• **Source data**:

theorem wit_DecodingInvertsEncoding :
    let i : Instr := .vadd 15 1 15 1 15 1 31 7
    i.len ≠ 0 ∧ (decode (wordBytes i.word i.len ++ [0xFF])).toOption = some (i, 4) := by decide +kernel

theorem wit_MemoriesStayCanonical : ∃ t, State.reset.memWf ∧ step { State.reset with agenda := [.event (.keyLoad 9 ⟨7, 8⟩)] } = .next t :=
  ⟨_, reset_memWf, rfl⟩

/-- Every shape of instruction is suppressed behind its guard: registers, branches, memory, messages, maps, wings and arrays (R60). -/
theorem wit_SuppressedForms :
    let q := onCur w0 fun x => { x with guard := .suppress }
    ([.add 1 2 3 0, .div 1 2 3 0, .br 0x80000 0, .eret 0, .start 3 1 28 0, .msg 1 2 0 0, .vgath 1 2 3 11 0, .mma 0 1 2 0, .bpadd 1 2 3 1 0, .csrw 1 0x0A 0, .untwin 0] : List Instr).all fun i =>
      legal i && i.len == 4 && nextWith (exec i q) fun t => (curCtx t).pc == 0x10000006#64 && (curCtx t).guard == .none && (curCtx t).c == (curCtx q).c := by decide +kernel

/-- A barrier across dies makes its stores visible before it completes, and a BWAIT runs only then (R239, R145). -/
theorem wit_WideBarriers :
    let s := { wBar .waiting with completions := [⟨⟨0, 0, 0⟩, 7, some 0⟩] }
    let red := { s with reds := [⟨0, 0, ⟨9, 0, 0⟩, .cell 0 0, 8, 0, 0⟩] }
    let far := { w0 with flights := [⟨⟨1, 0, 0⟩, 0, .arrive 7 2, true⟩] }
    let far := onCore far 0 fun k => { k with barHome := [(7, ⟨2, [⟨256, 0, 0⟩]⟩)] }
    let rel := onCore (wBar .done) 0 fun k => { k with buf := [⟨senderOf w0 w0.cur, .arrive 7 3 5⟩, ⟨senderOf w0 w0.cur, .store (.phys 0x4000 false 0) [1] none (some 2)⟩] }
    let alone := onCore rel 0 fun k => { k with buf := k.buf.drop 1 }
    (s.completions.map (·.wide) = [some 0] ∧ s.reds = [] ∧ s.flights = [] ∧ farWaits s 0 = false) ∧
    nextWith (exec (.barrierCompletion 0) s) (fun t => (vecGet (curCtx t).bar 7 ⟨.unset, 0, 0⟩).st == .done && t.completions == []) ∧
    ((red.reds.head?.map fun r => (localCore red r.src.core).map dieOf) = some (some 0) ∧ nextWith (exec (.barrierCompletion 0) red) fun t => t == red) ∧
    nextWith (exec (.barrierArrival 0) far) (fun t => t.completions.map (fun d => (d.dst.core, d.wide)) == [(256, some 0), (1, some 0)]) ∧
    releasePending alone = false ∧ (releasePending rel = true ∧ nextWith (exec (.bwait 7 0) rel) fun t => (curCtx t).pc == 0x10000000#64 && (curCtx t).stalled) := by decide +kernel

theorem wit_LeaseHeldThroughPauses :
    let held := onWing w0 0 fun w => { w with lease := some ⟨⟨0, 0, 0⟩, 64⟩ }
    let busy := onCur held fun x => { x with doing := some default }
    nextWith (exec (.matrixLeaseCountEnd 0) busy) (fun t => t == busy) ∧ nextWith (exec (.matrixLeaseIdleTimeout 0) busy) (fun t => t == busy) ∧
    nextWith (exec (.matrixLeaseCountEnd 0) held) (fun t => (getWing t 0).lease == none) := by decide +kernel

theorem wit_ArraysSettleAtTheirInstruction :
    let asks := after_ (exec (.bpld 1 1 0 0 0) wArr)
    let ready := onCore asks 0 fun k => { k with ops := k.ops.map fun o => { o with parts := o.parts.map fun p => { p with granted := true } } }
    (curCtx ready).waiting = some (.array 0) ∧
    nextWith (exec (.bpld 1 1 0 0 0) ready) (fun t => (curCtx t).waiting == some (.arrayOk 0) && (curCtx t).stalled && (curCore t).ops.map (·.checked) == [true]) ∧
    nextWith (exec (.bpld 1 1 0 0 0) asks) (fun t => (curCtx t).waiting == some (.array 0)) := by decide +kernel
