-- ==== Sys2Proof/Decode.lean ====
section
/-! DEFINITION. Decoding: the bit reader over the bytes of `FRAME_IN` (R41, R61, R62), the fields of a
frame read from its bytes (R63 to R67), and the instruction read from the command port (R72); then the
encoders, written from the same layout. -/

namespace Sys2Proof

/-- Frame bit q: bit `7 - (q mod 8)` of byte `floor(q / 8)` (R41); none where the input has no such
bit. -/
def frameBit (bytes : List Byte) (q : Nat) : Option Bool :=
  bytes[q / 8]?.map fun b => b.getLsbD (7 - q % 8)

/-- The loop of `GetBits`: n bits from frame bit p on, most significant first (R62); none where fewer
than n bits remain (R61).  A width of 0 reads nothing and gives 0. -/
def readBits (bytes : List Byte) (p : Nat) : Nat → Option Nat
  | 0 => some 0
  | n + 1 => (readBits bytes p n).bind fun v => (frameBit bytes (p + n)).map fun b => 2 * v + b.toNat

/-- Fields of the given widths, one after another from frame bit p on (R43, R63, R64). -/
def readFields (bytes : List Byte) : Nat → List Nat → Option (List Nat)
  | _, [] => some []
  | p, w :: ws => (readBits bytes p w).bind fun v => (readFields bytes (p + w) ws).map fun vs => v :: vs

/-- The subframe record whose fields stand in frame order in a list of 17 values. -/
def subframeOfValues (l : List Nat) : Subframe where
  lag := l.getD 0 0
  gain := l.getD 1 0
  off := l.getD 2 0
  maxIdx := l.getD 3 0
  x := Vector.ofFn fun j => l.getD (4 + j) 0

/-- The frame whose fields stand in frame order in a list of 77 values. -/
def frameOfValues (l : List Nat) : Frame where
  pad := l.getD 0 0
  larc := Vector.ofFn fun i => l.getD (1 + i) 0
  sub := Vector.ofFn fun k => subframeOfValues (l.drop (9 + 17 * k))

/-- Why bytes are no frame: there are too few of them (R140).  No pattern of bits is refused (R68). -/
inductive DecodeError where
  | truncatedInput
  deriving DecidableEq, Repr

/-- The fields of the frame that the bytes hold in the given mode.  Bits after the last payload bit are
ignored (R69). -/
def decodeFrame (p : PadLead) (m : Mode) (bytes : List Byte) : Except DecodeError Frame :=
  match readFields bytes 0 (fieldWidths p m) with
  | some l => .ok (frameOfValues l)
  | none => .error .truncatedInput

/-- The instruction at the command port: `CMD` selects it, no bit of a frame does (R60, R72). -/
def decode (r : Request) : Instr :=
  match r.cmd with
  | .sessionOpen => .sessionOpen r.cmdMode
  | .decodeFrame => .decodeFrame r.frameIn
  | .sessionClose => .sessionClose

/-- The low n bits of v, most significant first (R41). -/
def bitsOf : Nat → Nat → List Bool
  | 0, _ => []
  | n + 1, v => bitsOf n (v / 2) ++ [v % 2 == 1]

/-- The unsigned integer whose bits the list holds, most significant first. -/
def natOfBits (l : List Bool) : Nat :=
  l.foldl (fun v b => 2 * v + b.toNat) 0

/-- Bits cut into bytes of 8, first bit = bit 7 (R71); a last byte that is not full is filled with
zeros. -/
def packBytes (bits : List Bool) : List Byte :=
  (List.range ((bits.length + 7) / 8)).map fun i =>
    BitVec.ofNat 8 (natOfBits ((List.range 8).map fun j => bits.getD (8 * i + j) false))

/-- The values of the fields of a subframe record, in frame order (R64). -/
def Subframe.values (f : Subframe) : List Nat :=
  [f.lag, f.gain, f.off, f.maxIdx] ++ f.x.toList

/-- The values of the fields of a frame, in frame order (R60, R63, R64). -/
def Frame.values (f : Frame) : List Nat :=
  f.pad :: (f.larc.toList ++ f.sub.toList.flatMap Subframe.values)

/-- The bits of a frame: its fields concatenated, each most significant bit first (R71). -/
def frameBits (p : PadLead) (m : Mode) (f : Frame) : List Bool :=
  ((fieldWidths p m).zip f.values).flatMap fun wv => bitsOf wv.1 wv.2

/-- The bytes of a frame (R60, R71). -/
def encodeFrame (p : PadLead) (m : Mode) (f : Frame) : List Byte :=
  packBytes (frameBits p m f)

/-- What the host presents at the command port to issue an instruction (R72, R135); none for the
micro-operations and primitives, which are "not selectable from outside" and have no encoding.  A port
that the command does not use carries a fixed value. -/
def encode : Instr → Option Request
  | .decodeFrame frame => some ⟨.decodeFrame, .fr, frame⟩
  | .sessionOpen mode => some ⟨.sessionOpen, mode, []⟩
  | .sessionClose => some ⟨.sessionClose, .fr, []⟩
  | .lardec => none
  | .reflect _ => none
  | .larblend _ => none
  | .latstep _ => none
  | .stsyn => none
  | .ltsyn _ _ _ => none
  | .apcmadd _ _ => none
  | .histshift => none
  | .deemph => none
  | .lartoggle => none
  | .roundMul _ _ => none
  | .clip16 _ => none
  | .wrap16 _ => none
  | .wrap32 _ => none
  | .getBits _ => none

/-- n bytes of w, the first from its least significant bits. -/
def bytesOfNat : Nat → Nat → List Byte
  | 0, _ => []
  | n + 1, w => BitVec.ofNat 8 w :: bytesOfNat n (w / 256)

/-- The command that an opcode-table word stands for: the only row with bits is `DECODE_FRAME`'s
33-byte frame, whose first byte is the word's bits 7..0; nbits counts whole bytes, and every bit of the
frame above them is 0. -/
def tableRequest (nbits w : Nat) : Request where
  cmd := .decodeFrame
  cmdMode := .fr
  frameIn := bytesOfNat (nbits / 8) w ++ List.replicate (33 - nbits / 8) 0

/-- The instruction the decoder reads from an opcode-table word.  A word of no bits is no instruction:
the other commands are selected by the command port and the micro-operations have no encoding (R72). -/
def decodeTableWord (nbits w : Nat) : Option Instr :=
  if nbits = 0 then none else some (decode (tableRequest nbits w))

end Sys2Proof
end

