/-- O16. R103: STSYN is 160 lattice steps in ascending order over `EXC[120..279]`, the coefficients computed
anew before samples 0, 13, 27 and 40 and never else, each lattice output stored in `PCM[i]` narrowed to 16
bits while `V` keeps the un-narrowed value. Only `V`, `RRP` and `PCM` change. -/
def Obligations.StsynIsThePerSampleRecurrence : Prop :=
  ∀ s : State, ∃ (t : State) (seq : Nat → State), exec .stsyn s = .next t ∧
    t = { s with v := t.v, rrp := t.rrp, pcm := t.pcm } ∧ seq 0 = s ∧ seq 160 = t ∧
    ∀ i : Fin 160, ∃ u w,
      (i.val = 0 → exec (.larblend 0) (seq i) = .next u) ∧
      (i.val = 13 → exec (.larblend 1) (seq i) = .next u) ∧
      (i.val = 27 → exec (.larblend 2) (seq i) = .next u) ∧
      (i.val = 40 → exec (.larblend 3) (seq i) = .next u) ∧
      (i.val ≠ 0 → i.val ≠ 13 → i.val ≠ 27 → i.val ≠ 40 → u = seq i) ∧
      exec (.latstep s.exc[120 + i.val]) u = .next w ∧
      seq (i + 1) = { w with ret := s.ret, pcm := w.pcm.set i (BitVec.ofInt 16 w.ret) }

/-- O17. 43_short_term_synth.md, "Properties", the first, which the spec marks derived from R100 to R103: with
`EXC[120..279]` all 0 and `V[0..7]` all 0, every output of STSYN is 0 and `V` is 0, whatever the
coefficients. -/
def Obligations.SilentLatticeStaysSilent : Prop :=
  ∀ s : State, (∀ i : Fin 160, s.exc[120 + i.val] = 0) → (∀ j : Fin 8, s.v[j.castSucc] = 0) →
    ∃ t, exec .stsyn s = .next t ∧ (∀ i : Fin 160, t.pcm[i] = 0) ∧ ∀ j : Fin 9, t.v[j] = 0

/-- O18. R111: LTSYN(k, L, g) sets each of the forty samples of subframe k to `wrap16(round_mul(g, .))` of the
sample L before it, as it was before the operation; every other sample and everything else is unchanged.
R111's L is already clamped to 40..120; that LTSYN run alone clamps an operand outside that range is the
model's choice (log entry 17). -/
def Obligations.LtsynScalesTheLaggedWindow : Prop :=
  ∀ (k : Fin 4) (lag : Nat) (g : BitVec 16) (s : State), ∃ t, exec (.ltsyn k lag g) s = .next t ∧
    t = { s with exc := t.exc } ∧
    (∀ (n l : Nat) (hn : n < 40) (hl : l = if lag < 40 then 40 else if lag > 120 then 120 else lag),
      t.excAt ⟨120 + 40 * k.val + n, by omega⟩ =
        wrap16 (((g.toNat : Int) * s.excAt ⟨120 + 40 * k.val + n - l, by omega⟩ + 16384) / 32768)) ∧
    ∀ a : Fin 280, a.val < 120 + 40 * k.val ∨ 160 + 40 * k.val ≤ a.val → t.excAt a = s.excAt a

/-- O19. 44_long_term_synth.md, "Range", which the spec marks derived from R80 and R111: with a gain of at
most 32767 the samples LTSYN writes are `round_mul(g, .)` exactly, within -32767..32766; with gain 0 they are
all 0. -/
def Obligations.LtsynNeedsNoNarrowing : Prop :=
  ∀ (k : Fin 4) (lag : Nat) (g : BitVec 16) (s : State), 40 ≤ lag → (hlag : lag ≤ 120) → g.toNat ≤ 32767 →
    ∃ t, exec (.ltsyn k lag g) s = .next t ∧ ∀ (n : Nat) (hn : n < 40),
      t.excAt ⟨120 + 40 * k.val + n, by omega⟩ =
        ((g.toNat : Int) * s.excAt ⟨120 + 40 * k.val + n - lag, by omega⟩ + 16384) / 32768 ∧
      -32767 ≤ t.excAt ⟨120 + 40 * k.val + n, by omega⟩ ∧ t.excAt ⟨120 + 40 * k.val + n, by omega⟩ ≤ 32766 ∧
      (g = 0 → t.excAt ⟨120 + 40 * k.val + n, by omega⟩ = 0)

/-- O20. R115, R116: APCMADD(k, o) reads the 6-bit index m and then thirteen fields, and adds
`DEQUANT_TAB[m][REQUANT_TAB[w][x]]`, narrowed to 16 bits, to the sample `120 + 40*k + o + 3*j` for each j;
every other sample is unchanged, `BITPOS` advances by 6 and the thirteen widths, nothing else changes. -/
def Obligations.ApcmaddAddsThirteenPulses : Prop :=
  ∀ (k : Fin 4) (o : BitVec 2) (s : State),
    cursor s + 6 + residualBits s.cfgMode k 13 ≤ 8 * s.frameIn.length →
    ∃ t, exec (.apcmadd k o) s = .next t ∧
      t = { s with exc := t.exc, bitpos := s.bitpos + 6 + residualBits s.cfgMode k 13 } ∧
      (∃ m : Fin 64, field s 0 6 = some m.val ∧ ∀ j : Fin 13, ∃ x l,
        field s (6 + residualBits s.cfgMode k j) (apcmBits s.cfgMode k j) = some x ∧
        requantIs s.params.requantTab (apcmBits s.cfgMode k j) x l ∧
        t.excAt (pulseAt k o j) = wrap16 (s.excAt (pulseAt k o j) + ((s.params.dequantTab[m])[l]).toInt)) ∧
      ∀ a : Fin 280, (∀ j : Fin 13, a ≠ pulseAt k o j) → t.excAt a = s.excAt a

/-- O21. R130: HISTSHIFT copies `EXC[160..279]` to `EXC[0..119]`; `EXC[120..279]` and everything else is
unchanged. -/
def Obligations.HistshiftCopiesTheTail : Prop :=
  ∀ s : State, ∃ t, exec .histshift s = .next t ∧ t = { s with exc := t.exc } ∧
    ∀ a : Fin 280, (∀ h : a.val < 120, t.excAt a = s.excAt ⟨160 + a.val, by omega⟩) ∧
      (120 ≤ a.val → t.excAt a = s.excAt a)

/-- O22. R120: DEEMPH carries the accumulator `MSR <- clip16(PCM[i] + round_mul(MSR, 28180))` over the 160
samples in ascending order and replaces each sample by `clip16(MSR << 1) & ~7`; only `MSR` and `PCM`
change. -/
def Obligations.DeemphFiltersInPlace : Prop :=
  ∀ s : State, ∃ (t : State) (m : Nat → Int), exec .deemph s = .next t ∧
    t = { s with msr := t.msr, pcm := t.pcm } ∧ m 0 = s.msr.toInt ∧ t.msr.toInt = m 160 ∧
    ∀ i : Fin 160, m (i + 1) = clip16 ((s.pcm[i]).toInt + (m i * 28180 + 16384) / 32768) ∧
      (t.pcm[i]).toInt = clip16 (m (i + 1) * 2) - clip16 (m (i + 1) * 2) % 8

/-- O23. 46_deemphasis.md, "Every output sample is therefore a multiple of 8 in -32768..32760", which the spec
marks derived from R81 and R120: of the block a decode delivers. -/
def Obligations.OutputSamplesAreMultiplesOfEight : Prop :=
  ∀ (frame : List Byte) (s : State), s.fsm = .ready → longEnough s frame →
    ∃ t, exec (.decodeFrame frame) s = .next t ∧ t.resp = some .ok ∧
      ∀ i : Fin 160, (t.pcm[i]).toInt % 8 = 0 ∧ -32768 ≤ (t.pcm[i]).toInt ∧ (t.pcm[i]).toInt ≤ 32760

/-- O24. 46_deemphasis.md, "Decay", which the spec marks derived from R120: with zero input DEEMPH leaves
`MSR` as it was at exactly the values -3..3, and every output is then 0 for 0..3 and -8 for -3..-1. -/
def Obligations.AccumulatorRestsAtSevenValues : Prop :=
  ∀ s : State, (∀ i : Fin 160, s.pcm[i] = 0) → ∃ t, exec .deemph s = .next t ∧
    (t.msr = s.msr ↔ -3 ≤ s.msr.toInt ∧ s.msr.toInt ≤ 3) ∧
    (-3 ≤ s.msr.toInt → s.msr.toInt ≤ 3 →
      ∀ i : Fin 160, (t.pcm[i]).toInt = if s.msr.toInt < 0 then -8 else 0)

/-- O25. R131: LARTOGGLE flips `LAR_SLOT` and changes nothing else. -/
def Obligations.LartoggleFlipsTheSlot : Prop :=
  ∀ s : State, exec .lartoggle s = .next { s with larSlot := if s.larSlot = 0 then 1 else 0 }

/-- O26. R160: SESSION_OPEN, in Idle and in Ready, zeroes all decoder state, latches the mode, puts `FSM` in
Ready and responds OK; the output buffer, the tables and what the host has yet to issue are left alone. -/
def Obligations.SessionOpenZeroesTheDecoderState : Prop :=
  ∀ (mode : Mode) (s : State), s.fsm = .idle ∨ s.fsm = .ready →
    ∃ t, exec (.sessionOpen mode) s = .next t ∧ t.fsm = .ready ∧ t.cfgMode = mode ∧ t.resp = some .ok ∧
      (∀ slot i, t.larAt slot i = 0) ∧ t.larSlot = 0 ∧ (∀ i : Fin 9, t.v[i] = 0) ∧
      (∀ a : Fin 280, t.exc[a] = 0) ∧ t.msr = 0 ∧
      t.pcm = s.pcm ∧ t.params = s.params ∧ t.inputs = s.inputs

• **Required action**: Where "toNat" occurs in a line of the data above, count that line. Give the final count and no other words.

• **Result of this exercise**: 5